++++ Source data ++++
/-- In a running state of the invariant with STALL_REM = 0, if the next cycle is T(k) = k + 2 + precedingStalls(k) of an
instruction k with ST[k] = q > 0, then the TICK shows k in ID with hold = 1 and STALL_REM = q; for every j <= q, j
further TICKs leave the whole STAGE table as it is, with STALL_REM = q - j, CYCLE = T(k) + j and hold = 1 if j < q and
0 if j = q; and the TICK after those q shows k at stage index q + 2, MEM or WB, never EX, and shows instruction k + 1,
if there is one, in ID. (hold is a decision of the spec, D24, log entry 12; the next cycle is its decision D8 and the
jump its resolution of conflict C7, log entry 14.) Rests on R165, R160, R168. -/
def Obligations.FreezeHoldsTheMapAndTheInstructionThenJumps : Prop :=
  ∀ (s : State) (k q : Nat), Inv s → s.running = true → s.stallRem = 0 → k < s.n →
    s.cycle + 1 = idCycle s.st k → s.st[k]? = some q → q > 0 →
    ∃ t, exec .tick s = .next t ∧ t.stage[k]? = some .ID ∧ t.stallRem = q ∧ hold t = true ∧
      (∀ j, j ≤ q → ∃ u, runTicks j t = .next u ∧ u.stage = t.stage ∧ u.stallRem = q - j ∧
        u.cycle = idCycle s.st k + j ∧ (j < q → hold u = true) ∧ (j = q → hold u = false)) ∧
      ∃ v, runTicks (q + 1) t = .next v ∧ v.stage[k]? = some (if q = 1 then .MEM else .WB) ∧
        (k + 1 < s.n → v.stage[k + 1]? = some .ID)

/-- For every accepted START, from every state: the run it starts is unfinished and running after every j < COMPLETION
TICKs, with CYCLE = j + 1, and after COMPLETION TICKs it is finished at CYCLE = COMPLETION. (START in every state and
what it clears are decisions of the spec, D25 and D9, log entry 13; nextCycle = CYCLE + 1 is D8, log entry 14.) Rests
on R14, R167, R166. -/
def Obligations.RunFinishesAfterExactlyCompletionTicks : Prop :=
  ∀ (ws : List Word) (s : State), s.nmax.admits ws.length = true →
    ∃ t, exec (.start ws) s = .next t ∧
      (∀ j, j < t.completion → ∃ u, runTicks j t = .next u ∧ u.finished = false ∧ u.running = true ∧ u.cycle = j + 1) ∧
      ∃ v, runTicks t.completion t = .next v ∧ v.finished = true ∧ v.running = false ∧ v.cycle = t.completion

/-- In every state of the invariant exec of TICK answers a next state whose CYCLE is at least the old one, at most one
more, and at most COMPLETION, which it does not change. Rests on R26, R166. -/
def Obligations.CycleNeverDecreasesAndNeverPassesCompletion : Prop :=
  ∀ s : State, Inv s → ∃ t, exec .tick s = .next t ∧ s.cycle ≤ t.cycle ∧ t.cycle ≤ s.cycle + 1 ∧
    t.completion = s.completion ∧ t.cycle ≤ t.completion

/-- In a running state of the invariant, PAUSE followed by any number of TICKs and then RESUME answers the state itself,
the output reject apart, so that every later instruction sequence continues as if uninterrupted, in the middle of a
freeze too. Rests on R169, R155, R185, R186. -/
def Obligations.PauseTicksResumeLeaveARunningRunAsItWas : Prop :=
  ∀ (s : State) (j : Nat), Inv s → s.running = true →
    runInstrs (.pause :: (List.replicate j .tick ++ [.resume])) s = .next (quiet s)
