-- ==== Sys2Proof/Tests/Slice0.lean ====
section
/-! SUPPORT. Tests of the model. Every expected value is from spec/ (the vectors and traces of 95_test_vectors.md,
96_test_vectors_classifier.md and 97_test_traces_commands.md) or worked out by hand from the rule cited; and, at the end, a
witness for the hypotheses of every statement that has some. -/

namespace Sys2Proof.Machine

/-! ### Helpers -/

/-- The state after power-on with FWD_POR given. -/
def fresh (fwd : Bool) : State := { State.reset with fwdCfg := fwd }

/-- Scenario B (E3): `add $7,$5,$6` and its reader at distance 1. -/
def scenarioB : List Word := [0x00a63820#32, 0x00e84820#32]

/-- The run an accepted START leaves, from power-on. -/
def started (fwd : Bool) (ws : List Word) : State := startRun ws (fresh fwd)

/-- What a test reads of an outcome; none if there is no next state. -/
def read {α : Type} (f : State → α) : StepOutcome → Option α
  | .next t => some (f t)
  | .fault _ => none
  | .refused _ => none

/-- A run of scenario B without forwarding, at a row of trace T2: CYCLE, STALL_REM and STAGE given. -/
def rowT2 (cycle stallRem : Nat) (stage : List Stage) : State :=
  { started false scenarioB with cycle := cycle, stallRem := stallRem, stage := stage }

/-! ### Well-formedness: each check refuses an ill-formed term, and admits its boundary -/

theorem test_wf_refuses_an_empty_start : (Instr.start []).wf .unbounded = false := by decide

theorem test_wf_refuses_a_start_beyond_the_capacity :
    (Instr.start [0#32, 0#32, 0#32]).wf (.upTo 1) = false ∧ (Instr.start [0#32, 0#32]).wf (.upTo 1) = true := by decide

theorem test_wf_refuses_a_port_item_with_a_busy_unread_lane :
    (PortCommand.mk 3#3 true []).wf = false ∧ (PortCommand.mk 6#3 false [0#32]).wf = false ∧
    (PortCommand.mk 5#3 true []).wf = true ∧ (PortCommand.mk 1#3 false [0#32]).wf = true := by decide

/-! ### Decoding: every constructor, by a word written out from R71 and R73

opcode [31:26] = the row, rs [25:21] = 10001 = 17, rt [20:16] = 01010 = 10, and the low half 1000 0100 0010 0001 = 0x8421. -/

/-- Opcode 000000, rs 10001, rt 01010, rd 11000, unnamed 00110, funct 100101. -/
theorem test_decode_R_bit_by_bit :
    decodeWord 0b00000010001010101100000110100101#32 = .rOp00 17#5 10#5 24#5 6#5 37#6 := by decide

/-- Opcodes 2 and 3 (R102, R103). -/
theorem test_decode_J_JL :
    [decodeWord 0x0a2a8421#32, decodeWord 0x0e2a8421#32] =
    [.jOp02 17#5 10#5 0x8421#16, .jlOp03 17#5 10#5 0x8421#16] := by decide

/-- Opcodes 8 to 15 (R104). -/
theorem test_decode_IA :
    [decodeWord 0x222a8421#32, decodeWord 0x262a8421#32, decodeWord 0x2a2a8421#32,
     decodeWord 0x2e2a8421#32, decodeWord 0x322a8421#32, decodeWord 0x362a8421#32,
     decodeWord 0x3a2a8421#32, decodeWord 0x3e2a8421#32] =
    [.iaOp08 17#5 10#5 0x8421#16, .iaOp09 17#5 10#5 0x8421#16, .iaOp10 17#5 10#5 0x8421#16,
     .iaOp11 17#5 10#5 0x8421#16, .iaOp12 17#5 10#5 0x8421#16, .iaOp13 17#5 10#5 0x8421#16,
     .iaOp14 17#5 10#5 0x8421#16, .iaOp15 17#5 10#5 0x8421#16] := by decide

/-- Opcodes 32 to 37 (R105). -/
theorem test_decode_IL :
    [decodeWord 0x822a8421#32, decodeWord 0x862a8421#32, decodeWord 0x8a2a8421#32,
     decodeWord 0x8e2a8421#32, decodeWord 0x922a8421#32, decodeWord 0x962a8421#32] =
    [.ilOp32 17#5 10#5 0x8421#16, .ilOp33 17#5 10#5 0x8421#16, .ilOp34 17#5 10#5 0x8421#16,
     .ilOp35 17#5 10#5 0x8421#16, .ilOp36 17#5 10#5 0x8421#16, .ilOp37 17#5 10#5 0x8421#16] := by decide

/-- Class IN (R106): the rows 1 to 26. -/
theorem test_decode_IN_1_to_26 :
    [decodeWord 0x062a8421#32, decodeWord 0x122a8421#32, decodeWord 0x162a8421#32,
     decodeWord 0x1a2a8421#32, decodeWord 0x1e2a8421#32, decodeWord 0x422a8421#32,
     decodeWord 0x462a8421#32, decodeWord 0x4a2a8421#32, decodeWord 0x4e2a8421#32,
     decodeWord 0x522a8421#32, decodeWord 0x562a8421#32, decodeWord 0x5a2a8421#32,
     decodeWord 0x5e2a8421#32, decodeWord 0x622a8421#32, decodeWord 0x662a8421#32,
     decodeWord 0x6a2a8421#32] =
    [.inOp01 17#5 10#5 0x8421#16, .inOp04 17#5 10#5 0x8421#16, .inOp05 17#5 10#5 0x8421#16,
     .inOp06 17#5 10#5 0x8421#16, .inOp07 17#5 10#5 0x8421#16, .inOp16 17#5 10#5 0x8421#16,
     .inOp17 17#5 10#5 0x8421#16, .inOp18 17#5 10#5 0x8421#16, .inOp19 17#5 10#5 0x8421#16,
     .inOp20 17#5 10#5 0x8421#16, .inOp21 17#5 10#5 0x8421#16, .inOp22 17#5 10#5 0x8421#16,
     .inOp23 17#5 10#5 0x8421#16, .inOp24 17#5 10#5 0x8421#16, .inOp25 17#5 10#5 0x8421#16,
     .inOp26 17#5 10#5 0x8421#16] := by decide

/-- Class IN (R106): the rows 27 to 48. -/
theorem test_decode_IN_27_to_48 :
    [decodeWord 0x6e2a8421#32, decodeWord 0x722a8421#32, decodeWord 0x762a8421#32,
     decodeWord 0x7a2a8421#32, decodeWord 0x7e2a8421#32, decodeWord 0x9a2a8421#32,
     decodeWord 0x9e2a8421#32, decodeWord 0xa22a8421#32, decodeWord 0xa62a8421#32,
     decodeWord 0xaa2a8421#32, decodeWord 0xae2a8421#32, decodeWord 0xb22a8421#32,
     decodeWord 0xb62a8421#32, decodeWord 0xba2a8421#32, decodeWord 0xbe2a8421#32,
     decodeWord 0xc22a8421#32] =
    [.inOp27 17#5 10#5 0x8421#16, .inOp28 17#5 10#5 0x8421#16, .inOp29 17#5 10#5 0x8421#16,
     .inOp30 17#5 10#5 0x8421#16, .inOp31 17#5 10#5 0x8421#16, .inOp38 17#5 10#5 0x8421#16,
     .inOp39 17#5 10#5 0x8421#16, .inOp40 17#5 10#5 0x8421#16, .inOp41 17#5 10#5 0x8421#16,
     .inOp42 17#5 10#5 0x8421#16, .inOp43 17#5 10#5 0x8421#16, .inOp44 17#5 10#5 0x8421#16,
     .inOp45 17#5 10#5 0x8421#16, .inOp46 17#5 10#5 0x8421#16, .inOp47 17#5 10#5 0x8421#16,
     .inOp48 17#5 10#5 0x8421#16] := by decide

/-- Class IN (R106): the rows 49 to 63. -/
theorem test_decode_IN_49_to_63 :
    [decodeWord 0xc62a8421#32, decodeWord 0xca2a8421#32, decodeWord 0xce2a8421#32,
     decodeWord 0xd22a8421#32, decodeWord 0xd62a8421#32, decodeWord 0xda2a8421#32,
     decodeWord 0xde2a8421#32, decodeWord 0xe22a8421#32, decodeWord 0xe62a8421#32,
     decodeWord 0xea2a8421#32, decodeWord 0xee2a8421#32, decodeWord 0xf22a8421#32,
     decodeWord 0xf62a8421#32, decodeWord 0xfa2a8421#32, decodeWord 0xfe2a8421#32] =
    [.inOp49 17#5 10#5 0x8421#16, .inOp50 17#5 10#5 0x8421#16, .inOp51 17#5 10#5 0x8421#16,
     .inOp52 17#5 10#5 0x8421#16, .inOp53 17#5 10#5 0x8421#16, .inOp54 17#5 10#5 0x8421#16,
     .inOp55 17#5 10#5 0x8421#16, .inOp56 17#5 10#5 0x8421#16, .inOp57 17#5 10#5 0x8421#16,
     .inOp58 17#5 10#5 0x8421#16, .inOp59 17#5 10#5 0x8421#16, .inOp60 17#5 10#5 0x8421#16,
     .inOp61 17#5 10#5 0x8421#16, .inOp62 17#5 10#5 0x8421#16, .inOp63 17#5 10#5 0x8421#16] := by decide

/-- The eight command codes (R77, R78), each with every lane in use. -/
theorem test_decode_commands :
    (List.range 8).map (fun c => decodeCommand ⟨BitVec.ofNat 3 c, true, [0x00a63820#32]⟩) =
    [.nop, .start [0x00a63820#32], .reset, .pause, .resume, .setfwd true, .tick, .reserved7] := by decide

/-- The encoder writes the same words: one of each class, and a START. -/
theorem test_encode_words :
    encode (.rOp00 5#5 6#5 7#5 0#5 32#6) = .word 0x00a63820#32 ∧
    encode (.jlOp03 0#5 0#5 0x10#16) = .word 0x0c000010#32 ∧
    encode (.iaOp15 0#5 8#5 0x1234#16) = .word 0x3c081234#32 ∧
    encode (.ilOp35 4#5 8#5 0#16) = .word 0x8c880000#32 ∧
    encode (.inOp43 4#5 10#5 4#16) = .word 0xac8a0004#32 ∧
    encode (.start [0#32]) = .command ⟨1#3, false, [0#32]⟩ := by decide

/-! ### DEC: the decoder vectors DV1 to DV25 (spec/95_test_vectors.md), without DEC.funct, which is open for kinds I and J -/

/-- A word and the opcode, rs, rt, DEC.rd and kind that its vector gives. -/
abbrev Vector25 := Word × Nat × Nat × Nat × Nat × Kind

def agrees (v : Vector25) : Bool :=
  let d := decodeRecord v.1
  (d.opcode.toNat, d.rs.toNat, d.rt.toNat, d.rd.toNat, d.kind) == v.2

theorem test_records_DV1_to_DV12 :
    ([(0x00a63820#32, 0, 5, 6, 7, .R), (0x00a63821#32, 0, 5, 6, 7, .R),
     (0x00a63fe0#32, 0, 5, 6, 7, .R), (0x00000000#32, 0, 0, 0, 0, .R),
     (0x0000f800#32, 0, 0, 0, 31, .R), (0x03ffffff#32, 0, 31, 31, 31, .R),
     (0x03e00008#32, 0, 31, 0, 0, .R), (0x04110000#32, 1, 0, 17, 0, .I),
     (0x08210000#32, 2, 1, 1, 0, .J), (0x0bffffff#32, 2, 31, 31, 0, .J),
     (0x0c000010#32, 3, 0, 0, 31, .J), (0x0fffffff#32, 3, 31, 31, 31, .J)] : List Vector25).all agrees = true := by decide

theorem test_records_DV13_to_DV25 :
    ([(0x10e00003#32, 4, 7, 0, 0, .I), (0x1d090000#32, 7, 8, 9, 0, .I),
     (0x20080001#32, 8, 0, 8, 8, .I), (0x3c081234#32, 15, 0, 8, 8, .I),
     (0x40084800#32, 16, 0, 8, 0, .I), (0x7c000000#32, 31, 0, 0, 0, .I),
     (0x81280000#32, 32, 9, 8, 8, .I), (0x8c880000#32, 35, 4, 8, 8, .I),
     (0x95280000#32, 37, 9, 8, 8, .I), (0x99280000#32, 38, 9, 8, 0, .I),
     (0xac8a0004#32, 43, 4, 10, 0, .I), (0xfc220000#32, 63, 1, 2, 0, .I),
     (0xffffffff#32, 63, 31, 31, 0, .I)] : List Vector25).all agrees = true := by decide

/-- DEC.funct of a word of kind R (DV1, DV6). -/
theorem test_funct_of_kind_R :
    (decodeRecord 0x00a63820#32).funct = 32#6 ∧ (decodeRecord 0x03ffffff#32).funct = 63#6 := by decide

/-! ### Words: what each class contributes to DEC -/

/-- The record that `i` adds to the DEC of the power-on state, its funct set aside. -/
def recordOf (i : Instr) : Option Decoded :=
  match exec i (fresh false) with
  | .next t => t.dec.getLast?.map (fun d => { d with funct := 0#6 })
  | .fault _ => none
  | .refused _ => none

theorem test_word_R :
    read (fun t => t.dec) (exec (.rOp00 5#5 6#5 7#5 31#5 32#6) (fresh false)) = some [⟨0#6, 5#5, 6#5, 7#5, 32#6, .R⟩] := by
  decide

theorem test_words_J_JL :
    recordOf (.jOp02 1#5 1#5 0#16) = some ⟨2#6, 1#5, 1#5, 0#5, 0#6, .J⟩ ∧
    recordOf (.jlOp03 31#5 31#5 0xffff#16) = some ⟨3#6, 31#5, 31#5, 31#5, 0#6, .J⟩ := by decide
++++
Find each line of the data above that holds the word "Opcodes", then copy it.

> Answer box:
/-- Opcodes 2 and 3 (R102, R103). -/
/-- Opcodes 8 to 15 (R104). -/
/-- Opcodes 32 to 37 (R105). -/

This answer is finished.